**EXERCISE PROMPT:** When you find the line with "else x % 2 ^" among the records below, reproduce it and each line after it exactly, ending with the line with "if Fmt.isFloat g then cv".

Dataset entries
/-- The fields at fault of an operator record's first 16 bytes, each as its lowest bit in its 64-bit word (R328): site, kind, region,
and the bytes that are zero. -/
def placeFaults (l : LoadSec) (o : OperRec) : List Nat :=
  let x := Target.site o.place
  let p := o.oper
  faultAt (!o.place.valid) 31 ++
  faultAt (!isOper x || (x.die == 24 && !(o.kind == 11 && (Oper.portClass p == 1 || Oper.portClass p == 2))) ||
    (l.opers.filter (fun q => q.place == o.place)).length != 1) 11 ++
  faultAt (o.place.station != 0) 2 ++ faultAt (o.place.port != .l) 0 ++ faultAt (12 ≤ o.kind) 32 ++
  faultAt (l.heads.length ≤ o.region) 40 ++ faultAt (!o.clean) 36

/-- The rejections of one operator record. Its tokens are in the context of PM14, which may be another than the load's
(R192). -/
def operRejects (l : LoadSec) (ls : List LoadSec) (o : OperRec) : List Reject :=
  let x := Target.site o.place
  let p := o.oper
  let c := operCtx p
  let bad := fun (code low : Nat) => (⟨code, x, l.ctx, 0, low⟩ : Reject)
  let outs := (operTargets p).zip [0, 32, 0, 32]
  (placeFaults l o ++ kindFaults o ++ commonFaults o ++ targetFaults o).map (bad 0x42) ++
  (outs.map (fun t => rejectIf (t.1.valid && (!placeExists (Target.site t.1) t.1.station.toNat || beyondCount l ls c t.1))
    (bad 0x47 t.2))).flatten ++
  (outs.map (fun t => rejectIf (t.1.valid && wrongPort l ls c t.1) (bad 0x48 t.2))).flatten ++
  rejectIf ((toDone p).valid && !controlTarget l ls c (toDone p)) (bad 0x48 0) ++
  rejectIf ((toEmpty p).valid && !controlTarget l ls c (toEmpty p)) (bad 0x48 32)

/-- The fields at fault of a stream declaration, each as its lowest bit in its 16 bytes (R328). -/
def streamFaults (l : LoadSec) (d : StreamDecl) : List Nat :=
  faultAt (!(targetOf d.entry.toNat).valid) 31 ++
  faultAt (d.depth = 0 || (l.regions.getD d.region Region.empty).replayCap < d.depth) 32 ++
  faultAt (d.window = 0 || 256 < d.window) 64 ++ faultAt (l.regions.length ≤ d.region) 80 ++ faultAt (!d.clean) 88

/-- The fields at fault of a configuration record, each as its lowest bit in its sideband address, or of a region-header word in that
word (R327, R328). A word of a header lies on a compute die and on the grid. -/
def recFaults (l : LoadSec) (r : CfgRec) : List Nat :=
  faultAt (4 ≤ r.kind) 0 ++
  faultAt (r.kind == 0 && 24 ≤ r.site.die) 4 ++ faultAt (r.kind == 0 && 97 < r.site.row) 9 ++ faultAt (r.kind == 0 && 137 < r.site.col) 16 ++
  faultAt (r.kind == 1 && (l.regionOf r.site).isNone) 4 ++ faultAt (r.kind == 3 && !(isTile r.site || isPe r.site)) 4 ++
  faultAt ((r.kind == 0 && 2 ≤ r.index) || (r.kind == 1 && r.index != l.ctx) ||
    (r.kind == 2 && (match l.entryAt r.site with
      | some e => r.index < field e 8 0 || field e 8 0 + field e 19 10 ≤ r.index
      | none => true))) 24 ++
  faultAt (r.kind != 2 && r.fanin != 0) 37 ++ faultAt (field r.side 63 41 != 0) 41 ++ faultAt (!r.clean) 0 ++
  (if r.kind = 0 && r.index < 2 then headRecFaults l.ctx r else [])

/-- The rejections of the load's headers, streams, records and data blocks (R140, R327, R328). -/
def layoutRejects (l : LoadSec) : List Reject :=
  let rs := l.regions
  let at' := fun (code low : Nat) (r : Region) => (⟨code, r.corner, r.ctx, 0, low⟩ : Reject)
  rejectIf (!l.clean || 13 < l.ntok || l.heads.isEmpty || !(l.blocks.all DataBlock.clean)) ⟨0x42, ⟨0, 0, 0⟩, l.ctx, 0, 0⟩ ++
  (rs.map (fun r => (headFaults l.ctx r).map (fun low => at' 0x42 low r))).flatten ++
  (rs.map (fun r => rejectIf (r.handler && (!l.entryOk r || 2 ≤ (rs.filter Region.handler).length)) (at' 0x42 31 r))).flatten ++
  (rs.map (fun r => rejectIf (r.cvalid && !(match l.convOf r with
    | some q => svcOk (wordOp q.word) (decodeFields q.word)
    | none => false)) (at' 0x4D 42 r))).flatten ++
  (rs.map (fun r => rejectIf (2 ≤ (rs.filter (fun q => q.meets r)).length) (at' 0x4F 5 r))).flatten ++
  (l.streams.map (fun d =>
    let t := targetOf d.entry.toNat
    (streamFaults l d).map (fun low => (⟨0x42, Target.site t, l.ctx, t.station.toNat, low⟩ : Reject)))).flatten ++
  (l.recs.map (fun r => (recFaults l r).map (fun low => (⟨0x42, r.site, l.ctx, 0, low⟩ : Reject)))).flatten ++
  ((l.recs.filter (fun r => r.kind == 1)).map (fun r => match entryFault r.word with
    | some low => [(⟨0x42, r.site, l.ctx, 0, low⟩ : Reject)]
    | none => [])).flatten ++
  (l.entries.map (fun e => rejectIf (512 < field e.2 8 0 + field e.2 19 10) ⟨0x4F, e.1, l.ctx, 0, 10⟩)).flatten ++
  (l.entries.map (fun e => rejectIf
    (1024 < sumNat ((l.stations.filter (fun q => q.site == e.1)).map (fun q => reserveOf q.word)))
    ⟨0x4E, e.1, l.ctx, 0, 101⟩)).flatten

/-! ### Deadlock checks (R240) -/

/-- A target into another region of the load is declared as a stream's entry (R237). -/
def undeclared (l : LoadSec) (k : Nat) (t : Target) : Bool :=
  let other := if isPe (Target.site t) then
      (match l.regionOf (Target.site t) with | some j => j != k | none => false)
    else (match l.operAt (Target.site t) with | some o => o.region != k | none => false)
  t.valid && other && !(l.streams.any (fun d => d.entry.toNat == Target.bits t))

/-- The window of the domain that a stream's entry feeds (R226, R238). -/
def entryWindow (l : LoadSec) (toks : List Token) (d : StreamDecl) : Nat :=
  match (l.domains [] d.region toks).find? (fun x => x.members.contains (targetMember (targetOf d.entry.toNat))) with
  | some x => x.window
  | none => d.window

/-- The load's initial tokens. -/
def LoadSec.initial (l : LoadSec) : List Token := l.tokens.map (fun t => Token.ofWords t.1 t.2)

/-- Codes 0x50 to 0x52 (R225, R237, R238). -/
def deadlockRejects (l : LoadSec) : List Reject :=
  let toks := l.initial
  ((List.range l.heads.length).map (fun k =>
    let r := l.regions.getD k Region.empty
    rejectIf (8 < (l.domains [] k toks).length) ⟨0x50, r.corner, l.ctx, 0, 0⟩)).flatten ++
  (l.stations.map (fun q => match l.regionOf q.site with
    | some k => ((targetBits (decodeFields q.word)).map (fun t =>
        rejectIf (destCtx (wordOp q.word) (decodeFields q.word) l.ctx == l.ctx && !(sendsToPort (wordOp q.word) && t.2 == 32) &&
          undeclared l k t.1) ⟨0x51, q.site, l.ctx, q.st, t.2⟩)).flatten
    | none => [])).flatten ++
  (l.opers.map (fun o => ((operTargets o.oper).zip [0, 32, 0, 32]).map (fun t =>
    rejectIf (undeclared l o.region t.1) ⟨0x51, Target.site o.place, l.ctx, 0, t.2⟩))).flatten.flatten ++
  (l.streams.map (fun d => rejectIf (d.depth < entryWindow l toks d * d.tokens)
    ⟨0x52, Target.site (targetOf d.entry.toNat), l.ctx, (targetOf d.entry.toNat).station.toNat, 32⟩)).flatten

/-! ### Statements (R274) -/

/-- Forms that name a statement (R83). -/
def nameForm (op : Nat) : Bool := 0x200 ≤ op && op ≤ 0x206

/-- Forms that read or release a name. -/
def readsName (op : Nat) : Bool := 0x201 ≤ op && op ≤ 0x203

/-- The fields of a descriptor that break R151, R250 or R253, each as its lowest bit in its word. -/
def descFaults (d : Desc) : List Nat :=
  let pos := fun (k : Nat) => field d.w3 (8 * k + 3) (8 * k)
  let len := fun (k : Nat) => field d.w3 (8 * k + 7) (8 * k + 4)
  let ds := List.range d.dims
  faultAt (field d.w0 7 7 != 0) 7 ++ faultAt (4096 < d.words) 8 ++ faultAt (d.readers = 0) 30 ++ faultAt (field d.w0 63 42 != 0) 42 ++
  (ds.map (fun k => faultAt (2 ^ (len k + 1) < d.extent k) (16 * k))).flatten ++
  (ds.map (fun k => faultAt (16 < pos k + len k + 1 ||
    ds.any (fun j => j < k && pos j < pos k + len k + 1 && pos k < pos j + len j + 1)) (8 * k))).flatten ++
  ((List.range 4).map (fun k => faultAt (d.dims ≤ k && (pos k != 0 || len k != 0)) (8 * k) ++
    faultAt (d.dims ≤ k && field d.w1 (16 * k + 15) (16 * k) != 0) (16 * k))).flatten ++ faultAt (field d.w3 63 47 != 0) 47 ++
  faultAt (d.wrap && !(d.dims = 1 && len 0 = 15 && d.extent 0 = 65536 && d.modulus 0 == 2 ^ (d.modulus 0).log2 && d.modulus 0 ≤ 256)) 6

/-- The zero bits of one half of a descriptor, as it stands in its record (R250, R328): a half whose other is missing, or that is not
the first of its kind, is checked as well, and the half is not delivered unchecked. -/
def halfFaults (r : CfgRec) : List Nat :=
  let lo := BitVec.ofNat 64 r.word.toNat
  let hi := BitVec.ofNat 64 (r.word.toNat / 2 ^ 64)
  if r.index % 2 = 0 then faultAt (field lo 7 7 != 0) 7 ++ faultAt (field lo 63 42 != 0) 42 else faultAt (field hi 63 47 != 0) 47
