/-- R127, R128, R129: the conversion forms, retag, pack and unpack: which source lane each result lane comes from, 0 where
the source has none, and the conversion that each lane takes. -/
def Obligations.ConversionForms : Prop :=
  let from' := fun (u : Token) (c : Fmt → Nat → LaneRes) (i : Nat) =>
    if i < Fmt.lanes u.fmt then c u.fmt (lane u.fmt u.payload i) else (⟨0, none⟩ : LaneRes)
  let cv := fun (f : Fields) (g : Fmt) (x : Nat) => convert g f.fmtOut f.round f.sat x
  (∀ (f : Fields) (s : State), ∃ t, exec (.cvt f) s = .next t ∧
    Delivers 0x100 f (floatValue f [] (from' (opL f s) (cv f))) s t) ∧
  (∀ (f : Fields) (s : State), ∃ t, exec (.cvtI f) s = .next t ∧
    Delivers 0x101 f (floatValue f [] (from' (opL f s) (fun g x =>
      if Fmt.isFloat g then floatToInt (Fmt.width f.fmtOut) 0 (2 ^ Fmt.width f.fmtOut - 1) f.round f.sat (decodeF g x)
      else ⟨if f.sat then (max 0 (min (signed (Fmt.width g) x) (2 ^ Fmt.width f.fmtOut - 1))).toNat
        else x % 2 ^ Fmt.width f.fmtOut, none⟩))) s t) ∧
  (∀ (f : Fields) (s : State), ∃ t, exec (.cvtF f) s = .next t ∧
    Delivers 0x102 f (floatValue f [] (from' (opL f s) (fun g x =>
      if Fmt.isFloat g then cv f g x else roundF f.fmtOut f.round f.sat false x 0))) s t) ∧
  (∀ (f : Fields) (s : State), ∃ t, exec (.retag f) s = .next t ∧
    Delivers 0x103 f ⟨(opL f s).payload, f.fmtOut, none, false⟩ s t) ∧
  (∀ (f : Fields) (s : State), ∃ t, exec (.pack f) s = .next t ∧
    let h := Fmt.lanes f.fmtOut / 2
    let v := floatValue f [] (fun i =>
      if i < h then from' (opL f s) (cv f) i else from' (opR 0x104 f s) (cv f) (i - h))
    Delivers 0x104 f { v with cause := minCause (immCause 0x104 f) v.cause } s t) ∧
  (∀ (f : Fields) (s : State), ∃ t, exec (.unpackLo f) s = .next t ∧
    Delivers 0x105 f (floatValue f [] (from' (opL f s) (cv f))) s t) ∧
  (∀ (f : Fields) (s : State), ∃ t, exec (.unpackHi f) s = .next t ∧
    Delivers 0x106 f (floatValue f [] (fun i => from' (opL f s) (cv f) (Fmt.lanes f.fmtOut + i))) s t)

/-- R130, R131: shuf picks lanes of L by the selector bytes of R; bcast, lext and lins act on one lane. -/
def Obligations.LaneForms : Prop :=
  let got := fun (f : Fields) (s : State) (x : Nat → Nat) => (⟨packLanes f.fmtOut ((List.range (Fmt.lanes f.fmtOut)).map x),
    f.fmtOut, (leftOf f s).cause, (leftOf f s).converted⟩ : Value)
  let l := fun (f : Fields) (s : State) (i : Nat) => (leftOf f s).lanes.getD i 0
  (∀ (f : Fields) (s : State), ∃ t, exec (.shuf f) s = .next t ∧
    let sel := fun i => field (opR 0x107 f s).payload (8 * i + 7) (8 * i)
    Delivers 0x107 f (got f s (fun i =>
      if 128 ≤ sel i ∨ Fmt.lanes f.fmtOut ≤ sel i % 128 then 0 else l f s (sel i % 8))) s t) ∧
  (∀ (f : Fields) (s : State), ∃ t, exec (.bcast f) s = .next t ∧
    Delivers 0x108 f (got f s (fun _ => l f s (f.aux16.toNat % 8))) s t) ∧
  (∀ (f : Fields) (s : State), ∃ t, exec (.lext f) s = .next t ∧
    Delivers 0x109 f (got f s (fun i => if i = 0 then l f s (f.aux16.toNat % 8) else 0)) s t) ∧
  (∀ (f : Fields) (s : State), ∃ t, exec (.lins f) s = .next t ∧
    Delivers 0x10A f ⟨packLanes f.fmtOut ((List.range (Fmt.lanes f.fmtOut)).map (fun i =>
        if i = f.aux16.toNat % 8 then (rightOf 0x10A f s).lanes.getD 0 0 else l f s i)), f.fmtOut,
      minCause (leftOf f s).cause (rightOf 0x10A f s).cause, (leftOf f s).converted || (rightOf 0x10A f s).converted⟩ s t)

/-- R132, R133: the reductions and fdot act on the lanes that the mask enables, and deliver in lane 0: the exact sum rounded
or fitted once, the largest, the smallest, the exact sum of products rounded once. -/
def Obligations.ReductionForms : Prop :=
  let on := fun (f : Fields) (xs : List Nat) =>
    ((List.range (Fmt.lanes f.fmtOut)).filter (fun i => bit f.aux16 i)).map (fun i => xs.getD i 0)
  (∀ (f : Fields) (s : State), ∃ t, exec (.hsum f) s = .next t ∧
    let xs := on f (leftOf f s).lanes
    let r : LaneRes := if Fmt.isFloat f.fmtOut then sumTo f.fmtOut f.round f.sat false (xs.map (decodeF f.fmtOut))
      else ⟨fitS (Fmt.width f.fmtOut) f.sat ((xs.map (signed (Fmt.width f.fmtOut))).sum), none⟩
    Delivers 0x10B f ⟨packLanes f.fmtOut [r.bits], f.fmtOut, minCause (leftOf f s).cause r.cause, (leftOf f s).converted⟩ s t) ∧
  (∀ (f : Fields) (s : State), ∃ t, exec (.hmax f) s = .next t ∧
    Delivers 0x10C f ⟨packLanes f.fmtOut [foldLanes (pickLane f.fmtOut true) (on f (leftOf f s).lanes)], f.fmtOut,
      (leftOf f s).cause, (leftOf f s).converted⟩ s t) ∧
  (∀ (f : Fields) (s : State), ∃ t, exec (.hmin f) s = .next t ∧
    Delivers 0x10D f ⟨packLanes f.fmtOut [foldLanes (pickLane f.fmtOut false) (on f (leftOf f s).lanes)], f.fmtOut,
      (leftOf f s).cause, (leftOf f s).converted⟩ s t) ∧
  (∀ (f : Fields) (s : State), ∃ t, exec (.fdot f) s = .next t ∧
    let p := products ((on f (leftOf f s).lanes).map (decodeF f.fmtOut)) ((on f (rightOf 0x10E f s).lanes).map (decodeF f.fmtOut))
    let r := sumTo f.fmtOut f.round f.sat p.2 p.1
    Delivers 0x10E f ⟨packLanes f.fmtOut [r.bits], f.fmtOut,
      minCause (minCause (leftOf f s).cause (rightOf 0x10E f s).cause) r.cause,
      (leftOf f s).converted || (rightOf 0x10E f s).converted⟩ s t) ∧
  (∀ (g : Nat → Nat → Nat) (x : Nat) (xs : List Nat), xs ≠ [] → foldLanes g (x :: xs) = g x (foldLanes g xs)) ∧
  (∀ (g : Fmt) (a b : Nat), Fmt.isFloat g = false →
    pickLane g true a b = (if signed (Fmt.width g) a ≤ signed (Fmt.width g) b then b else a) ∧
    pickLane g false a b = (if signed (Fmt.width g) a ≤ signed (Fmt.width g) b then a else b)) ∧
  (∀ (g : Fmt) (a b : Nat) (m : Bool), Fmt.isFloat g = true → pickLane g m a b = (minMaxLane g false m a b).bits)

/-- R92: the conversion station converts the token of a diversion request with the carried format, rounding and saturation,
and returns it in the response class to the carried address, with its own context, tag, seq, end bits and port. -/
def Obligations.ConversionStation : Prop :=
  ∀ (f : Fields) (s : State) (u v : Token), s.firing.toks = [u, v] →
    let g := Fmt.ofCode (BitVec.ofNat 3 (field v.payload 34 32))
    let rs := convertLanes u.fmt g (Round.ofCode (BitVec.ofNat 2 (field v.payload 36 35))) (bit v.payload 37) u.payload
    let back := targetOf (field v.payload 31 0)
    ∃ t, exec (.conversionStationFire f) s = .next t ∧
      Leaves 0x100 f false (causeNum (causeOf rs))
        [.token { u with payload := packLanes g (rs.map LaneRes.bits), fmt := g, poison := u.poison || (causeOf rs).isSome,
                         die := back.die, row := back.row, col := back.col, station := back.station } .response] s t
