theorem test_witness_StepRunsDecoded :
    (let s := State.reset.withFetchWord 128 addWord.toNat
     s.agenda = .issue ⟨0, 1, 1⟩ [] :: [] ∧ isPe ⟨0, 1, 1⟩ = true ∧
     ({ s with agenda := [] } : State).pick (Site.key ⟨0, 1, 1⟩) [] = some placedSet ∧
     decodeWord ((s.pe (Site.key ⟨0, 1, 1⟩)).word 0 0) = .ok (.add (decodeFields addWord))) ∧
    (let s := State.reset.withFetchWord 128 (2 ^ 128 - 1)
     (({ s with agenda := [] } : State).pick (Site.key ⟨0, 1, 1⟩) []).isSome = true ∧
     decodeWord ((s.pe (Site.key ⟨0, 1, 1⟩)).word 0 0) = .error .opcodeReserved) ∧
    State.reset.pick (Site.key ⟨0, 1, 1⟩) [] = none ∧
    ({ State.reset with agenda := [.event .dumpWritten] }).agenda = [.event .dumpWritten] ∧
    ({ State.reset with agenda := [.tick 0 1] }).agenda = [.tick 0 1] ∧ State.reset.agenda = [] := by decide +kernel

theorem test_witness_SelectorOrder :
    (State.reset.withFetchWord 128 addWord.toNat).pick (Site.key ⟨0, 1, 1⟩) [] = some placedSet := by decide +kernel

/-- A region that is its load's handler, with an empty fault buffer and with a full one. -/
def handled (faults : Map Saved) : State :=
  { run [] with regions := [(0, { placedRegion with head := 0x80880000, faults := faults })] }

theorem test_witness_TakingAnError :
    (run []).handlerOf 0 = none ∧ (handled []).handlerOf 0 = some 0 ∧ faultKind 0x03 = false ∧
    (faultKind 0x11 = true ∧ 0 < 64 ∧ Map.find ((handled []).region 0).faults 0 = none) ∧
    (let s := handled ((List.range 64).map (fun e => (e, ⟨Token.zero, true⟩)))
     s.handlerOf 0 = some 0 ∧ ∀ e < 64, (Map.find (s.region 0).faults e).isSome = true) := by decide +kernel

theorem test_witness_MemoryKeepsItsForm :
    Memory.wf State.reset.mem = true ∧ Memory.wf State.reset.hostMem = true ∧
    step { State.reset with agenda := [.tick 0 1] } = .next (State.reset.tick 0 1) := ⟨by decide, by decide, rfl⟩

theorem test_witness_MemoryReadsWhatWasWritten : Memory.wf [(3, 1), (7, 2)] = true ∧ Memory.wf [] = true := by decide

**YOUR SOLUTION:**
        else x % 2 ^ Fmt.width f.fmtOut, none⟩))) s t) ∧
  (∀ (f : Fields) (s : State), ∃ t, exec (.cvtF f) s = .next t ∧
    Delivers 0x102 f (floatValue f [] (from' (opL f s) (fun g x =>
      if Fmt.isFloat g then cv f g x else roundF f.fmtOut f.round f.sat false x 0))) s t) ∧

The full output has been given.